A team of researchers, affiliated with UNIST has identified a new intracellular trafficking pathway of phospholipids. This pathway serves as a tunnel through which lipids are transported at inter-organellar membrane contact sites (MCSs). The discovery has great significance in the study of human diseases associated with defects in phospholipid transport.
This study has been led by Professor Changwook Lee in the School of Life Sciences at UNIST. In the study, the research team has identified the trafficking mechanism of phospholipids that occurs at MCSs between the ER and mitochondria within eukaryotic cells that compose humans and other higher animals.

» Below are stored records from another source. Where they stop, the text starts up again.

/-- R195, R192: the mode test of the write that brings the count to 0, after the octet was handled in the old mode: the mode
changes as C.CMODE changes it, or the count and the accumulator start again. -/
def Obligations.CWriteModeTest : Prop :=
  ∀ (s : State) (b : Octet), s.written.c = true → s.c.testCount = 1 →
    ∃ u, exec (.cWrite b) { s with c := { s.c with testCount := 2 } } = .next u
      ∧ (((u.c.base.transparent = true ∧ 16 < u.c.compressTest)
            ∨ (u.c.base.transparent = false ∧ u.c.compressTest < -16)) →
          exec (.cWrite b) s = exec .cCmode u)
      ∧ (¬ ((u.c.base.transparent = true ∧ 16 < u.c.compressTest)
            ∨ (u.c.base.transparent = false ∧ u.c.compressTest < -16)) →
          exec (.cWrite b) s = .next { u with
            c := { u.c with testCount := if u.c.base.transparent then 64 else 256, compressTest := 0 } })

/-- R196, R197, R198, R200: C.CMODE from transparent mode puts out the escape code and ECM. In compressed mode C.FLUSH and
C.CMODE put out the pending match, then FLUSH or ETM, then 0s up to an octet. C.FLUSH in transparent mode does nothing. -/
def Obligations.CmodeAndFlush : Prop :=
  ∀ s : State, s.written.c = true → s.cfg.wf = true → s.c.inv s.cfg →
    (s.c.base.transparent = true →
      exec .cFlush s = .next { s with result := .none }
      ∧ exec .cCmode s = .next { s with
          c := { s.c with
            base := { s.c.base with transparent := false, modeTransition := true }
            testCount := 256, compressTest := 0, out := s.c.out ++ [s.c.base.escapeCode, s.cfg.ecm] }
          result := .none })
    ∧ (s.c.base.transparent = false →
        ∃ t u k bits pad,
          exec .cFlush s = .next t ∧ exec .cCmode s = .next u
          ∧ (match s.c.base.curCode, s.c.base.modeTransition with
              | some code, false => s.c.base.stepsTo t.c.base s.c.base.nextCodeWord code k bits
              | _, _ => bits = [] ∧ t.c.base.codeWordSize = s.c.base.codeWordSize
                  ∧ t.c.base.codeWordThreshold = s.c.base.codeWordThreshold)
          ∧ pad < 8
          ∧ t.c.streamBits = s.c.streamBits ++ bits ++ lowBits t.c.base.codeWordSize 1 ++ List.replicate pad false
          ∧ u.c.streamBits = s.c.streamBits ++ bits ++ lowBits t.c.base.codeWordSize 0 ++ List.replicate pad false
          ∧ t = { s with
              c := { s.c with
                base := { s.c.base with
                  codeWordSize := t.c.base.codeWordSize, codeWordThreshold := t.c.base.codeWordThreshold
                  modeTransition := true }
                bitBuf := 0, bitCnt := 0, out := t.c.out }
              result := .none }
          ∧ u = { t with
              c := { t.c with
                base := { t.c.base with transparent := true }
                testCount := 64, compressTest := 0, out := u.c.out } })

/-- R212, R222: D.WRITE in transparent mode, outside an escape pair: the escape code opens a pair, any other octet is data;
data rolls no escape code, since it differs from it. -/
def Obligations.DWriteTransparent : Prop :=
  ∀ (s : State) (b : Octet),
    s.takesStream → s.d.base.transparent = true → s.d.escaped = false →
    ∀ i ∈ [Instr.dWrite b, Instr.tData b],
      exec i s = .next { s with
        d := if b = s.d.base.escapeCode then { s.d with escaped := true }
          else { s.d with out := s.d.out ++ [b], base := (s.d.base.acceptChar s.cfg b).1 }
        result := .none }

/-- R212 to R216, R222: the escape pairs. ECM enters compressed mode; EID gives the escape code as data and rolls it; RESET
starts the codec again and keeps what was put out; any other octet is the fault BAD_COMMAND, and nothing else changes. The
octet behind the escape code, given to D.WRITE by itself, does the same. (A row of the stream as its octets given to D.WRITE is
the model's choice, log 13.) -/
def Obligations.EscapePairs : Prop :=
  ∀ (s : State) (cmd : Octet),
    s.takesStream → s.cfg.wf = true → s.d.base.transparent = true → s.d.escaped = false →
    exec .ecm s = .next { s with
        d := { s.d with base := { s.d.base with transparent := false, modeTransition := true }, inBuf := 0, inCnt := 0 }
        result := .none }
    ∧ exec .eid s = .next { s with
        d := { s.d with
          out := s.d.out ++ [s.d.base.escapeCode]
          base := ({ s.d.base with escapeCode := s.d.base.escapeCode + 51 }.acceptChar s.cfg s.d.base.escapeCode).1 }
        result := .none }
    ∧ exec .tReset s = .next { s with
        d := { s.d with base := V42Base.atReset, inBuf := 0, inCnt := 0 }
        result := .none }
    ∧ (wellFormed s.cfg (.tBadcmd cmd) = true →
        exec (.tBadcmd cmd) s = .next { s with
          d := { s.d with fault := some (.badCommand cmd) }, result := .fault (.badCommand cmd) })
    ∧ (let u : State := { s with d := { s.d with escaped := true } }
      exec (.dWrite s.cfg.ecm) u = exec .ecm s ∧ exec (.dWrite s.cfg.eid) u = exec .eid s
      ∧ exec (.dWrite s.cfg.resetCmd) u = exec .tReset s ∧ exec (.dWrite cmd) u = exec (.tBadcmd cmd) s)

/-- R211, R61, R62: in every mode an item of the transparent stream is its octets given to D.WRITE, the pair's first octet
being the escape code; in transparent mode no codeword is extracted, and an instruction of the codeword stream changes
nothing (both are the model's choice, logs 13 and 14). -/
def Obligations.StreamRowsInEveryMode : Prop :=
  ∀ (s : State) (b cmd : Octet) (w : Nat), s.takesStream →
    exec (.tData b) s = exec (.dWrite b) s
    ∧ (∀ e ∈ [(Instr.ecm, s.cfg.ecm), (Instr.eid, s.cfg.eid), (Instr.tReset, s.cfg.resetCmd), (Instr.tBadcmd cmd, cmd)],
        ∃ u rs, execAll [.dWrite s.d.base.escapeCode, .dWrite e.2] s = some (u, rs)
          ∧ exec e.1 s = .next { u with
              result := match u.d.fault with
                | some f => .fault f
                | none => .none })
    ∧ (s.d.base.transparent = true →
        ∀ i ∈ [Instr.cwEtm, .cwFlush, .cwStepup, .cwData w], exec i s = .next { s with result := .none })

/-- R218 to R221: what an extracted codeword does in compressed mode. A data codeword that names an in-use node puts out the
node's string, which each octet enters into the dictionary in turn; another is the fault BAD_CODEWORD. STEPUP past the
dictionary's size is the fault STEPUP_OVERFLOW. (A row of the codeword stream as an extracted codeword is the model's choice,
log 14.) -/
def Obligations.CodewordsEffect : Prop :=
  ∀ (s : State) (w : Nat),
    s.takesStream → s.d.base.transparent = false → 3 ≤ w →
    exec .cwEtm s = .next { s with
        d := { s.d with base := { s.d.base with transparent := true, modeTransition := true }, inBuf := 0, inCnt := 0 }
        result := .none }
    ∧ exec .cwFlush s = .next { s with
        d := { s.d with
          base := { s.d.base with modeTransition := true }
          inBuf := s.d.inBuf / 2 ^ (s.d.inCnt % 8), inCnt := s.d.inCnt / 8 * 8 }
        result := .none }
    ∧ exec .cwStepup s = .next (
        if s.cfg.maxCodeWords < 2 * s.d.base.codeWordThreshold then
          { s with
            d := { s.d with fault := some (.stepupOverflow s.d.base.codeWordSize) }
            result := .fault (.stepupOverflow s.d.base.codeWordSize) }
        else
          { s with
            d := { s.d with
              base := { s.d.base with
                codeWordSize := s.d.base.codeWordSize + 1, codeWordThreshold := 2 * s.d.base.codeWordThreshold } }
            result := .none })
    ∧ (s.cfg.maxCodeWords ≤ w ∨ s.d.base.isFree w = true →
        exec (.cwData w) s = .next { s with
          d := { s.d with fault := some (.badCodeword w) }, result := .fault (.badCodeword w) })
    ∧ (w < s.cfg.maxCodeWords → s.d.base.isFree w = false →
        exec (.cwData w) s = .next { s with
          d := { s.d with
            out := s.d.out ++ s.d.base.stringOf s.cfg w
            base := (s.d.base.stringOf s.cfg w).foldl
              (fun x b =>
                ((if b = x.escapeCode then { x with escapeCode := x.escapeCode + 51 } else x).acceptChar s.cfg b).1)
              s.d.base }
          result := .none })

/-- R217, R34: D.WRITE in compressed mode holds the octet's bits behind those it has; when they are a codeword's width, the
low bits are the codeword, which is executed, by its row (log 14), with the others left; at most one codeword completes. -/
def Obligations.DWriteCompressed : Prop :=
  ∀ (s : State) (b : Octet),
    s.takesStream → s.cfg.wf = true → s.d.inv s.cfg → s.d.base.transparent = false →
    let buf := s.d.inBuf + b.toNat * 2 ^ s.d.inCnt
    let size := s.d.base.codeWordSize
    (s.d.inCnt + 8 < size →
      exec (.dWrite b) s = .next { s with d := { s.d with inBuf := buf, inCnt := s.d.inCnt + 8 }, result := .none })
    ∧ (size ≤ s.d.inCnt + 8 →
        exec (.dWrite b) s
          = exec (codewordInstr (buf % 2 ^ size))
              { s with d := { s.d with inBuf := buf / 2 ^ size, inCnt := s.d.inCnt + 8 - size } })

/-- R178: C and D start from reset. Whatever C is told to write, flush or change, when D has consumed all that C has put out
up to a C.FLUSH or a C.CMODE, D has put out exactly what was written, and the shared state of R15 is equal in both. -/
def Obligations.LockStepAfterFlush : Prop :=
  ∀ (s : State) (is : List Instr), s.cfg.wf = true →
    (∀ i ∈ is, i = .cCmode ∨ i = .cFlush ∨ ∃ b, i = .cWrite b) →
    ∀ last ∈ [Instr.cFlush, .cCmode], ∃ t u as bs,
      execAll (.cReset :: .dReset :: (is ++ [last])) s = some (t, as)
      ∧ execAll (t.c.out.map .dWrite) t = some (u, bs)
      ∧ u.d.fault = none ∧ u.d.base = t.c.base
      ∧ u.d.out = is.flatMap fun i =>
          match i with
          | .cWrite b => [b]
          | _ => []

/-! ### The whole machine -/

/-- R230, R233, R262: every operation is a next state, a refusal too (the model's reading of R230, log 6). A refusal leaves
everything but the answer unchanged. Before its first RESET every operation of a unit but its RESET is refused; so are D.WRITE
and what stands for its octets under `D.fault`, the pumps and what arrives on the line under `L.fault` (that these rows count as
operations of D and of L is the model's choice, log 2). -/
def Obligations.RefusalChangesNothing : Prop :=
  ∀ (i : Instr) (s : State),
    (∃ t, exec i s = .next t ∧ ∀ r, t.result = .refused r → t = { s with result := .refused r })
    ∧ (s.written.unit (unitOf i) = false → i ≠ (unitOf i).reset →
        exec i s = .next { s with result := .refused .unwritten })
    ∧ (unitOf i = .d → i ≠ .dReset → i ≠ .dPop → s.written.d = true → s.d.fault ≠ none →
        exec i s = .next { s with result := .refused .faultLatched })
    ∧ (unitOf i = .l → i ≠ .lReset → s.written.l = true → s.l.fault ≠ none →
        exec i s = .next { s with result := .refused .faultLatched })

/-- R233, R235, R223: only D.RESET and L.RESET clear `D.fault`, only L.RESET clears `L.fault`, and no operation replaces a
latched fault. -/
def Obligations.OnlyResetClearsFaults : Prop :=
  ∀ (i : Instr) (s t : State) (e : Fault), exec i s = .next t →
    (s.d.fault = some e → i ≠ .dReset → i ≠ .lReset → t.d.fault = some e)
    ∧ (s.l.fault = some e → i ≠ .lReset → t.l.fault = some e)

/-- R231: no rule reads the event trace: with another trace before it an operation does the same and appends the same. -/
def Obligations.TraceIsNeverRead : Prop :=
  ∀ (i : Instr) (s t : State) (es : List Event), exec i s = .next t →
    exec i { s with trace := es ++ s.trace } = .next { t with trace := es ++ t.trace }

/-- R10, R19, R150: an operation of V, H, C or D changes no other unit; an operation of L changes C and D only when
compression is enabled or it is L.RESET. -/
def Obligations.UnitsAreIsolated : Prop :=
  ∀ (i : Instr) (s t : State), exec i s = .next t →
    (unitOf i = .v → t = { s with v := t.v, written := t.written, trace := t.trace, result := t.result })
    ∧ (unitOf i = .h → t = { s with h := t.h, written := t.written, trace := t.trace, result := t.result })
    ∧ (unitOf i = .c → t = { s with c := t.c, written := t.written, result := t.result })
    ∧ (unitOf i = .d → t = { s with d := t.d, written := t.written, result := t.result })
    ∧ (unitOf i = .l → s.cfg.compEnabled = false → i ≠ .lReset → t.c = s.c ∧ t.d = s.d ∧ t.written = s.written)

/-- R37, R38, R231, R4: the sink and the trace only grow, octets leave the source only at its front, and the parameters and
what is still presented stay. -/
def Obligations.OutsideGrowsOnly : Prop :=
  ∀ (i : Instr) (s t : State), exec i s = .next t →
    s.sink <+: t.sink ∧ s.trace <+: t.trace ∧ t.source <:+ s.source ∧ t.cfg = s.cfg ∧ t.input = s.input

/-- R123, R131, R151, R276: the transitions of the phase that one operation of the host, or one frame handed to L, can make from
a state in which L's registers hold legal values (LineUnitsInvKept). V14 and Release are left only by L.RESET, whatever the
instruction (a frame as one instruction is the model's choice, log 11). -/
def Obligations.PhaseTransitions : Prop :=
  ∀ (i : Instr) (s t : State), s.l.inv → exec i s = .next t →
    ((∃ b now, i = .lRxbit b now) ∨ (∃ now, i = .lTxbit now) ∨ (∃ now, frameTime i = some now) ∨ unitOf i ≠ .l →
      t.l.phase = s.l.phase
      ∨ (s.l.phase, t.l.phase) ∈
          [(Phase.none, Phase.detection), (.none, .v14), (.detection, .v14), (.detection, .establish),
            (.establish, .connected), (.establish, .release), (.connected, .release)])
    ∧ (i ≠ .lReset → s.l.phase = .v14 ∨ s.l.phase = .release → t.l.phase = s.l.phase)

/-- R30: every step keeps the canonical form of the two dictionaries and of the stored frames (log 15). -/
def Obligations.MemoryWfKept : Prop :=
  ∀ s t : State, Memory.wf s = true → step s = .next t → Memory.wf t = true

/-- R12, R13, R14, R21: every step keeps the legal values of V, H and L. -/
def Obligations.LineUnitsInvKept : Prop :=
  ∀ s t : State, s.v.inv → s.h.inv → s.l.inv → step s = .next t → t.v.inv ∧ t.h.inv ∧ t.l.inv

In addition to the nucleus, eukaryotic cells may contain several other types of organelles, including mitochondria, the ER, and lysosomes. These organelles exchange cellular materials through small sacs, known as transport vesicles and this is essential for cell survival. However, new information about the nonvesicular lipid trafficking occurring at the ER-mitochondria MCS has caused researchers to carry out further research in this area.
In the study, Professor Lee’s team has focused on the exchange of cellular materials between the ER and mitochondria, as these two organelles produce phospholipids without having vesicles during the exchange of materials. 
“Newly-synthesized phosphatidylserine (PS) is transported from the ER to mitochondria and subsequently decarboxylated to become phosphatidylethanolamine (PE) by the inner membrane-resident enzyme. This is then converted to phosphatidylcholine (PC) in the ER,” says Hanbin Jeong in the Combined M.S/Ph.D. of Life Sciences, the first author of the study. “Thus, phospholipid synthesis is important to transfer phospholipids between two spatially separated organelles.”
Thus, phospholipids must be transported from their sites of synthesis to the membranes of other organelles in some way. However, the details regarding the mechanism of the exchange of materials between these two organelles are still unknown.
The researchers found a solution in the ER-mitochondria encounter structure (ERMES) complex comprising the ER proteins Mmm1 and cytosolic Mdm12 and the mitochondria proteins Mdm34 and Mdm10.
“By analyzing the Mdm12/Mmm1 complex via X-ray crystallography, we have discovered a three-dimensional pathway structure, in which phospholipids, such as PS, PE, and PC are transported in between the ER and mitochondria,” says Professor Lee. “Such pathway, created by the combination of two proteins create hydrophobic environments and serves as a pathway for phospholipid transfer.”
“Our study, which reveals the structure and principle of phospholipid transport between the ER and mitochondria, would be a valuable resource to help understand the origin of life,” says Professor Lee. “This will provide a new theoretical foundation for the treatment of diseases associated with defects in phospholipid transport.”
The findings of the study have been published in the journal PNAS on October 25, 2017. This research was supported by the Cell Logistics Research Center, the Basic Research Program, and the Global Ph.D. Fellowship Program Grant from the National Research Foundation of Korea. This work was also supported by the Institute for Basic Science
Journal Reference
Hanbin Jeong, et al., “Crystal structures of Mmm1 and Mdm12–Mmm1 reveal mechanistic insight into phospholipid trafficking at ER-mitochondria contact sites,” (2017), PNAS.